Dynaflow Orchestator Will Not Become Active

Thanks for the reply @aruzicka - Was hoping to hear from you :slight_smile:

So after 12 painful hours, yesterday, trying to get this working - I gave up and went to bed. I come back this morning and everything is working. We have seen this with dynflow many, many times - where we just wait 5 mins, 20 mins, 2 hours, or some other random amount of time, and then things all the sudden just work. So this begs the question, is there some sort of strange wait or delay? In this case, based on my logs, it looks like everything started working 16 mins after my last FLUSH/Restart of all services.

Do you have any notion how you got into this situation?

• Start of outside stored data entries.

/-- R337, R367, R480, R494: a list that a command carries in its slot joins its engine's list table, its command left
waiting; an engine of another partition is refused with E_PRIV; a cancel stops a list that still has something outstanding and
waits, and finds a list that has gone complete with detail 1; a fence with no list of its ring before it completes. -/
def Sys2Proof.Claims.listCommands : Prop :=
  (∀ (s : State) (src : CmdSrc) (c : Cmd) (fills : List HostFill) (i : Instr) (op e : Nat) (us : List (List Byte × Bool)),
    Waiting s src op c →
    (i = .listSubmit src fills ∧ op = 0x0300 ∧ c.par 1 1 = 1 ∧ c.par 2 2 < 6 ∧ e = engineIndex (c.par 0 1)
        ∧ s.engineOwned (s.context c.ctx).part (c.par 0 1) = true
        ∧ us = (rowsOf 32 (c.par 2 2 + 1) ((c.bytes.drop 0x40).map fun b => (b, false))).map fun u => (u.map (·.1), u.any (·.2)))
      ∨ (i = .copyInline src ∧ op = 0x0301 ∧ c.par 1 1 < 192 ∧ c.par 2 2 < 2 ^ 15 ∧ c.par 8 8 < 2 ^ 48 ∧ e = engineIndex (c.par 0 1)
        ∧ s.engineOwned (s.context c.ctx).part (c.par 0 1) = true ∧ us = inlineUnits c)
      ∨ (i = .flistSubmit src fills ∧ op = 0x0304 ∧ c.par 0 1 < 4 ∧ c.par 1 1 = 1 ∧ c.par 2 2 < 6 ∧ e = 16 + c.par 0 1
        ∧ s.partRec (s.context c.ctx).part (0x40 + 32 * c.par 0 1 + 0x12) 1 ≠ 0
        ∧ us = (rowsOf 32 (c.par 2 2 + 1) ((c.bytes.drop 0x40).map fun b => (b, false))).map fun u => (u.map (·.1), u.any (·.2))) →
    s.fenced c = false →
    (∀ j, s.listRoom e c.ctx us.length = some j → Completes i s fun t =>
      t.list (listKey e j) = some { id := s.nextList, ctx := c.ctx, units := us, lcore := none, cmd := some c }
        ∧ (∀ k, k ≠ listKey e j → t.list k = s.list k) ∧ t.vci = (s.running c).vci ∧ t.hbm = s.hbm ∧ t.out = s.out)
    ∧ (s.listRoom e c.ctx us.length = none → Answers i s c 8 fun u => u = s))
  ∧ (∀ (s : State) (src : CmdSrc) (c : Cmd) (i : Instr), (i = .listSubmit src [] ∧ Waiting s src 0x0300 c)
      ∨ (i = .copyInline src ∧ Waiting s src 0x0301 c) →
    s.engineOwned (s.context c.ctx).part (c.par 0 1) = false → Answers i s c 3 fun u => u = s)
  ∧ (∀ (s : State) (src : CmdSrc) (c : Cmd), Waiting s src 0x0302 c → c.cls = 15 →
    (∀ (k : Nat) (l : CList), s.listOfCmd ⟨c.par 0 2, c.par 2 2⟩ = some (k, l) → s.list k = some l → (l.st = .running ∨ l.st = .stopped) →
      s.listQuiet k l = false → l.cmd.map (·.src) = some ⟨c.par 0 2, c.par 2 2⟩ → Completes (.listCancel src) s fun t =>
        t.list k = some { l with st := .ending, status := 0xD } ∧ (∀ j, j ≠ k → t.list j = s.list j) ∧ t.vci = (s.running c).vci)
    ∧ (s.listOfCmd ⟨c.par 0 2, c.par 2 2⟩ = none → (∀ d ∈ s.vci.cmds, d.submits = false) → Answers (.listCancel src) s c 0 fun u => u = s))
  ∧ (∀ (s : State) (src : CmdSrc) (c : Cmd), Waiting s src 0x0303 c →
    (∀ d ∈ s.vci.cmds, d.submits = true → s.sameRing c d = true → c.id ≤ d.id) → Answers (.fence src) s c 0 fun u => u = s)

/-- R211, R213: PEG_SIGNAL, PEG_ARM and PEG_RESET do one operation on the peg of the command's partition, and PEG_QUERY
returns it unchanged; an index outside the partition's range, and an AMOUNT of 0, are E_RANGE. -/
def Sys2Proof.Claims.pegCommands : Prop :=
  ∀ (s : State) (src : CmdSrc) (c : Cmd) (i : Instr) (op : PegOp),
    (i = .pegSignal src ∧ op = .signal (c.par 2 2) ∧ c.par 2 2 ≠ 0 ∧ Waiting s src 0x0400 c)
      ∨ (i = .pegArm src ∧ op = .arm (c.par 4 4) 0 ∧ Waiting s src 0x0401 c) ∨ (i = .pegReset src ∧ op = .reset ∧ Waiting s src 0x0402 c)
      ∨ (i = .pegQuery src ∧ Waiting s src 0x0403 c) →
    (s.pegOfPart c.part (c.par 0 2) = none → Answers i s c 0xA fun u => u = s)
    ∧ (∀ p, s.pegOfPart c.part (c.par 0 2) = some p →
      (i ≠ .pegQuery src → Answers i s c 0 fun u =>
        u.peg p = (s.peg p).after [op] ∧ (∀ q, q ≠ p → u.peg q = s.peg q) ∧ u.vci = s.vci ∧ u.hbm = s.hbm ∧ u.cores = s.cores)
      ∧ (i = .pegQuery src → Answers i s c 0 (fun u => u = s) ((s.peg p).count + (s.peg p).target * 2 ^ 32)
        (s.waiters p * 256 + b2n (s.peg p).poison * 8 + b2n (s.peg p).sat * 4 + b2n (s.peg p).ready * 2 + b2n (s.peg p).armed)))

Yep, I know exactly how we got there:

Nov 09 06:08:27 10-222-206-158.ssnc-corp.cloud dynflow-sidekiq@orchestrator[1568914]: E, [2025-11-09T06:08:27.640064 #1568914] ERROR -- /connector-database-core: Receiving envelopes failed on PG::UnableToSend: no connection to the server

Nov 09 06:03:43 10-222-206-158.ssnc-corp.cloud dynflow-sidekiq@orchestrator[1568914]: 2025-11-09T06:03:43.139Z pid=1568914 tid=xnaa WARN: ActiveRecord::StatementInvalid: PG::ConnectionBad: PQconsumeInput() SSL connection has been closed unexpectedly
Nov 09 06:03:43 10-222-206-158.ssnc-corp.cloud dynflow-sidekiq@orchestrator[1568914]: 2025-11-09T06:03:43.139Z pid=1568914 tid=xnaa WARN: /usr/share/gems/gems/activerecord-7.0.8.7/lib/active_record/connection_adapters/postgresql/database_statements.rb:48:in `exec'

We had a network outage that lasted for about 4 mins - caused the connection from the foreman servers, to the postgres k8s cluster to go down.

Thanks again for the reply! Time for me to write up some simple service that reads the logs, looks for a certain state and restarts the orch/workers.